Дурацкая школа или не дурацкая, но учиться я любил и делал это с удовольствием. Исключая математику, про нелюбовь к которой вас всех ждет отдельная история. Не было у меня дружбы с математичкой, а вовсе была вражда, такая, что я ей в кабинете и окошки бить по ночам ходил, и клеем стул мазал так, что, придя как-то раз на работу в красном платье и усевшись на непроверенный стул, математичка потом смело могла отползать в соседний кабинет рисования и позировать там для натюрморта «Бутерброд с красной икрой, в котором хлеб на четырех ножках, но зато много-много масла»…
Нелюбовь моя после таких случаев стала взаимной и даже страстной, и математичка захотела познакомиться с моими родителями. Но папа-то витал слишком высоко, и училка стала приглашать в гости маманю. Сначала тактично — писала записочки, мол, будет ли вам удобно заглянуть… Но такие записочки, налюбовавшись на красивый почерк, я сразу спускал в унитаз… Потом математичка стала писать приглашения в дневник — вот дура-то! У меня ж было два дневника — один специально для всякой ерунды, а другой — почетный, который я гордо предъявлял родителям (странно, кстати, что я после такого не вырос в какого-нибудь бухгалтера или даже банкира, но, может, оно и к лучшему).

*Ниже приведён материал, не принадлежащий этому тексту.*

-- ==== Sys2Proof/Laws/Keeps.lean ====
section
/-! SUPPORT. Frames, composed: a part that keeps all but some pieces still does after a further update of one of them. A
proof of a frame applies these from the last update back to the first. -/

namespace Sys2Proof.Machine

variable {L : List Piece} {a b c : Chip}

theorem Piece.same_refl (p : Piece) (a : Chip) : p.same a a := by cases p <;> simp [Piece.same]

theorem Piece.same_trans {p : Piece} (h : p.same a b) (k : p.same b c) : p.same a c := by
  cases p <;> simp_all [Piece.same]

theorem Chip.keeps.refl (L : List Piece) (a : Chip) : a.keeps L a := fun p _ => p.same_refl a

theorem Chip.keeps.trans (h : a.keeps L b) (k : b.keeps L c) : a.keeps L c := fun p hp => Piece.same_trans (h p hp) (k p hp)

theorem Chip.keeps.mono {M : List Piece} (h : a.keeps L b) (k : ∀ p ∈ L, p ∈ M) : a.keeps M b := fun p hp => h p (fun m => hp (k p m))

theorem Chip.keeps.ite {p : Prop} [Decidable p] (h : a.keeps L b) (k : a.keeps L c) : a.keeps L (if p then b else c) := by
  split
  · exact h
  · exact k

/-- A fold of updates each of which keeps the pieces. -/
theorem Chip.keeps.foldl {β : Type} (f : Chip → β → Chip) (l : List β) (h : a.keeps L b) (k : ∀ (x : Chip) (y : β), x.keeps L (f x y)) :
    a.keeps L (l.foldl f b) := by
  induction l generalizing b with
  | nil => exact h
  | cons y l ih => exact ih (h.trans (k b y))

theorem Chip.keeps.onErr {f : Err → Err} (m : Piece.err ∈ L) (h : a.keeps L b) : a.keeps L (b.onErr f) :=
  h.trans fun p hp => by cases p <;> first | rfl | exact absurd m hp | exact ⟨rfl, rfl, rfl⟩

theorem Chip.keeps.onMem {f : MemUnit → MemUnit} (m : Piece.mem ∈ L) (h : a.keeps L b) : a.keeps L (b.onMem f) :=
  h.trans fun p hp => by cases p <;> first | rfl | exact absurd m hp | exact ⟨rfl, rfl, rfl⟩

theorem Chip.keeps.onBus {f : BusUnit → BusUnit} (m : Piece.bus ∈ L) (h : a.keeps L b) : a.keeps L (b.onBus f) :=
  h.trans fun p hp => by cases p <;> first | rfl | exact absurd m hp | exact ⟨rfl, rfl, rfl⟩

theorem Chip.keeps.onMbx {f : Mbx → Mbx} (m : Piece.mbx ∈ L) (h : a.keeps L b) : a.keeps L (b.onMbx f) :=
  h.trans fun p hp => by cases p <;> first | rfl | exact absurd m hp | exact ⟨rfl, rfl, rfl⟩

theorem Chip.keeps.onCmd {f : Cmd → Cmd} (m : Piece.cmd ∈ L) (h : a.keeps L b) : a.keeps L (b.onCmd f) :=
  h.trans fun p hp => by cases p <;> first | rfl | exact absurd m hp | exact ⟨rfl, rfl, rfl⟩

theorem Chip.keeps.onSys {f : Sys → Sys} (m : Piece.sys ∈ L) (h : a.keeps L b) : a.keeps L (b.onSys f) :=
  h.trans fun p hp => by cases p <;> first | rfl | exact absurd m hp | exact ⟨rfl, rfl, rfl⟩

theorem Chip.keeps.onGraph {f : Graph → Graph} (m : Piece.graph ∈ L) (h : a.keeps L b) : a.keeps L (b.onGraph f) :=
  h.trans fun p hp => by cases p <;> first | rfl | exact absurd m hp | exact ⟨rfl, rfl, rfl⟩

theorem Chip.keeps.onDrop {f : DropUnit → DropUnit} (m : Piece.drop ∈ L) (h : a.keeps L b) : a.keeps L (b.onDrop f) :=
  h.trans fun p hp => by cases p <;> first | rfl | exact absurd m hp | exact ⟨rfl, rfl, rfl⟩

theorem Chip.keeps.onFlow {f : FlowUnit → FlowUnit} (m : Piece.flow ∈ L) (h : a.keeps L b) : a.keeps L (b.onFlow f) :=
  h.trans fun p hp => by cases p <;> first | rfl | exact absurd m hp | exact ⟨rfl, rfl, rfl⟩

theorem Chip.keeps.onRef {f : Ref → Ref} (m : Piece.ref ∈ L) (h : a.keeps L b) : a.keeps L (b.onRef f) :=
  h.trans fun p hp => by cases p <;> first | rfl | exact absurd m hp | exact ⟨rfl, rfl, rfl⟩

theorem Chip.keeps.onPtp {f : Ptp → Ptp} (m : Piece.ptp ∈ L) (h : a.keeps L b) : a.keeps L (b.onPtp f) :=
  h.trans fun p hp => by cases p <;> first | rfl | exact absurd m hp | exact ⟨rfl, rfl, rfl⟩

theorem Chip.keeps.onSap {f : Sap → Sap} (m : Piece.sap ∈ L) (h : a.keeps L b) : a.keeps L (b.onSap f) :=
  h.trans fun p hp => by cases p <;> first | rfl | exact absurd m hp | exact ⟨rfl, rfl, rfl⟩

theorem Chip.keeps.onAin {f : Ain → Ain} (m : Piece.ain ∈ L) (h : a.keeps L b) : a.keeps L (b.onAin f) :=
  h.trans fun p hp => by cases p <;> first | rfl | exact absurd m hp | exact ⟨rfl, rfl, rfl⟩

theorem Chip.keeps.onPow {f : Pow → Pow} (m : Piece.pow ∈ L) (h : a.keeps L b) : a.keeps L (b.onPow f) :=
  h.trans fun p hp => by cases p <;> first | rfl | exact absurd m hp | exact ⟨rfl, rfl, rfl⟩

theorem Chip.keeps.onTwin {f : Twin → Twin} (m : Piece.twin ∈ L) (h : a.keeps L b) : a.keeps L (b.onTwin f) :=
  h.trans fun p hp => by cases p <;> first | rfl | exact absurd m hp | exact ⟨rfl, rfl, rfl⟩

theorem Chip.keeps.onBoot {f : Boot → Boot} (m : Piece.boot ∈ L) (h : a.keeps L b) : a.keeps L (b.onBoot f) :=
  h.trans fun p hp => by cases p <;> first | rfl | exact absurd m hp | exact ⟨rfl, rfl, rfl⟩

theorem Chip.keeps.onHost {f : HostUnit → HostUnit} (m : Piece.host ∈ L) (n : Piece.irq ∈ L) (h : a.keeps L b) :
    a.keeps L (b.onHost f) :=
  h.trans fun p hp => by cases p <;> first | rfl | exact absurd m hp | exact absurd n hp

/-- A pulse. -/
theorem Chip.keeps.pulse {v : Fin 32} (n : Piece.irq ∈ L) (h : a.keeps L b) : a.keeps L (b.pulse v) :=
  h.trans fun p hp => by cases p <;> first | rfl | exact absurd n hp

theorem Chip.keeps.onMac {m : Nat} {f : Mac → Mac} (k : Piece.macs ∈ L) (h : a.keeps L b) : a.keeps L (b.onMac m f) :=
  h.trans fun p hp => by cases p <;> first | rfl | exact absurd k hp | exact ⟨rfl, rfl, rfl⟩

theorem Chip.keeps.emit {o : Out} (k : Piece.out ∈ L) (h : a.keeps L b) : a.keeps L (b.emit o) :=
  h.trans fun p hp => by cases p <;> first | rfl | exact absurd k hp | exact ⟨rfl, rfl, rfl⟩

theorem Chip.keeps.begin (k : Piece.out ∈ L) (h : a.keeps L b) : a.keeps L b.begin :=
  h.trans fun p hp => by cases p <;> first | rfl | exact absurd k hp | exact ⟨rfl, rfl, rfl⟩

theorem Chip.keeps.tick (k : Piece.fresh ∈ L) (h : a.keeps L b) : a.keeps L b.tick :=
  h.trans fun p hp => by cases p <;> first | rfl | exact absurd k hp | exact ⟨rfl, rfl, rfl⟩

theorem Chip.keeps.raise {code : Nat} {cls : Cls} {d : Nat} {k : Option Nat} (m : Piece.err ∈ L) (h : a.keeps L b) :
    a.keeps L (b.raise code cls d k) :=
  h.trans fun p hp => by cases p <;> first | rfl | exact absurd m hp | exact ⟨rfl, rfl, rfl⟩

theorem Chip.keeps.raiseFirst {code : Nat} {cls : Cls} {k d : Nat} (m : Piece.err ∈ L) (h : a.keeps L b) :
    a.keeps L (b.raiseFirst code cls k d) := by
  unfold Chip.raiseFirst
  exact .ite h (.raise m (h.trans fun p hp => by cases p <;> first | rfl | exact absurd m hp | exact ⟨rfl, rfl, rfl⟩))

theorem Chip.keeps.advance {t : Nat} (m : Piece.clk ∈ L) (n : Piece.ptp ∈ L) (h : a.keeps L b) : a.keeps L (b.advance t) := by
  unfold Chip.advance
  exact .ite h (h.trans fun p hp => by cases p <;> first | rfl | exact absurd m hp | exact absurd n hp | exact ⟨rfl, rfl, rfl⟩)

/-! What a frame says of the pieces that it does not name -/

theorem Chip.keeps.get_out (h : a.keeps L b) (n : Piece.out ∉ L := by decide) : b.out = a.out := (h .out n).symm

theorem Chip.keeps.get_held (h : a.keeps L b) (n : Piece.held ∉ L := by decide) : b.held = a.held := (h .held n).symm

theorem Chip.keeps.get_clk (h : a.keeps L b) (n : Piece.clk ∉ L := by decide) : b.clk = a.clk := (h .clk n).symm

theorem Chip.keeps.get_fresh (h : a.keeps L b) (n : Piece.fresh ∉ L := by decide) : b.fresh = a.fresh := (h .fresh n).symm

theorem Chip.keeps.get_audioOnce (h : a.keeps L b) (n : Piece.audioOnce ∉ L := by decide) : b.audioOnce = a.audioOnce := (h .audioOnce n).symm

theorem Chip.keeps.get_sys (h : a.keeps L b) (n : Piece.sys ∉ L := by decide) : b.sys = a.sys := (h .sys n).symm

theorem Chip.keeps.get_err (h : a.keeps L b) (n : Piece.err ∉ L := by decide) : b.err = a.err := (h .err n).symm

theorem Chip.keeps.get_mem (h : a.keeps L b) (n : Piece.mem ∉ L := by decide) : b.mem = a.mem := (h .mem n).symm

theorem Chip.keeps.get_bus (h : a.keeps L b) (n : Piece.bus ∉ L := by decide) : b.bus = a.bus := (h .bus n).symm

theorem Chip.keeps.get_host (h : a.keeps L b) (n : Piece.host ∉ L := by decide) : b.host.bare = a.host.bare := (h .host n).symm

theorem Chip.keeps.get_mbx (h : a.keeps L b) (n : Piece.mbx ∉ L := by decide) : b.mbx = a.mbx := (h .mbx n).symm

theorem Chip.keeps.get_cmd (h : a.keeps L b) (n : Piece.cmd ∉ L := by decide) : b.cmd = a.cmd := (h .cmd n).symm

theorem Chip.keeps.get_graph (h : a.keeps L b) (n : Piece.graph ∉ L := by decide) : b.graph = a.graph := (h .graph n).symm

theorem Chip.keeps.get_macs (h : a.keeps L b) (n : Piece.macs ∉ L := by decide) : b.macs = a.macs := (h .macs n).symm

theorem Chip.keeps.get_drop (h : a.keeps L b) (n : Piece.drop ∉ L := by decide) : b.drop = a.drop := (h .drop n).symm

theorem Chip.keeps.get_flow (h : a.keeps L b) (n : Piece.flow ∉ L := by decide) : b.flow = a.flow := (h .flow n).symm

theorem Chip.keeps.get_ref (h : a.keeps L b) (n : Piece.ref ∉ L := by decide) : b.ref = a.ref := (h .ref n).symm

theorem Chip.keeps.get_ptp (h : a.keeps L b) (n : Piece.ptp ∉ L := by decide) : b.ptp = a.ptp := (h .ptp n).symm

theorem Chip.keeps.get_clock (h : a.keeps L b) (n : Piece.clock ∉ L := by decide) : b.clock = a.clock := (h .clock n).symm

theorem Chip.keeps.get_sap (h : a.keeps L b) (n : Piece.sap ∉ L := by decide) : b.sap = a.sap := (h .sap n).symm

theorem Chip.keeps.get_ain (h : a.keeps L b) (n : Piece.ain ∉ L := by decide) : b.ain = a.ain := (h .ain n).symm

theorem Chip.keeps.get_pow (h : a.keeps L b) (n : Piece.pow ∉ L := by decide) : b.pow = a.pow := (h .pow n).symm

theorem Chip.keeps.get_twin (h : a.keeps L b) (n : Piece.twin ∉ L := by decide) : b.twin = a.twin := (h .twin n).symm

theorem Chip.keeps.get_boot (h : a.keeps L b) (n : Piece.boot ∉ L := by decide) : b.boot = a.boot := (h .boot n).symm

/-! Commands that come about at a CORE clock -/

theorem Chip.advance_ptp (t : Nat) (c : Chip) :
    (c.advance t).ptp = c.ptpAt (c.advance t).clk := by
  unfold Chip.advance Chip.ptpAt
  split
  · simp
  · simp_all

/-- How a statement about a command at CORE clock `t` is reached. -/
theorem completes_at {i : Instr} {s : State} {t : Nat} {named : List Piece} {P : Chip → Prop} (f : Chip → Chip)
    (hi : Sys2Proof.Machine.exec i s = act f s) (hl : s.live)
    (hn : Piece.clk ∉ named ∧ Piece.ptp ∉ named)
    (hk : (s.chip.begin.advance t).keeps ([.out, .irq] ++ named) (f s.chip.begin))
    (hp : P (f s.chip.begin).settle) : CompletesAt i s t named P := by
  refine completes_act _ hi hl ?_ ?_
  · refine Chip.keeps.trans (Chip.keeps.advance (by simp) (by simp) (.refl _ _)) (hk.mono ?_)
    intro p; simp; tauto
  · refine ⟨?_, ?_, hp⟩
    · rw [Chip.settle_clk, hk.get_clk (by simp [hn.1])]; simp
    · rw [Chip.settle_ptp, hk.get_ptp (by simp [hn.2]), Chip.settle_clk, hk.get_clk (by simp [hn.1]), Chip.advance_ptp]
      simp [Chip.ptpAt]

end Sys2Proof.Machine
end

Скучала математичка по моей мамане до родительского собрания, надеясь свести со мной счеты прилюдно, но и про собрание я, естественно, никому дома рассказывать не собирался. Тогда, как любая женщина с безответной тоской, математичка принялась названивать мне домой в самое хитрое время и требовать к трубке маман.
Тут мне стало понятно, что контакт рано или поздно случится, не мог же я постоянно дежурить у телефона, срывать трубку первым, чтобы соврать, например, часов в девять вечера, что никто из взрослых еще с работы не пришел. И я десятилетним умом решил пойти на обострение.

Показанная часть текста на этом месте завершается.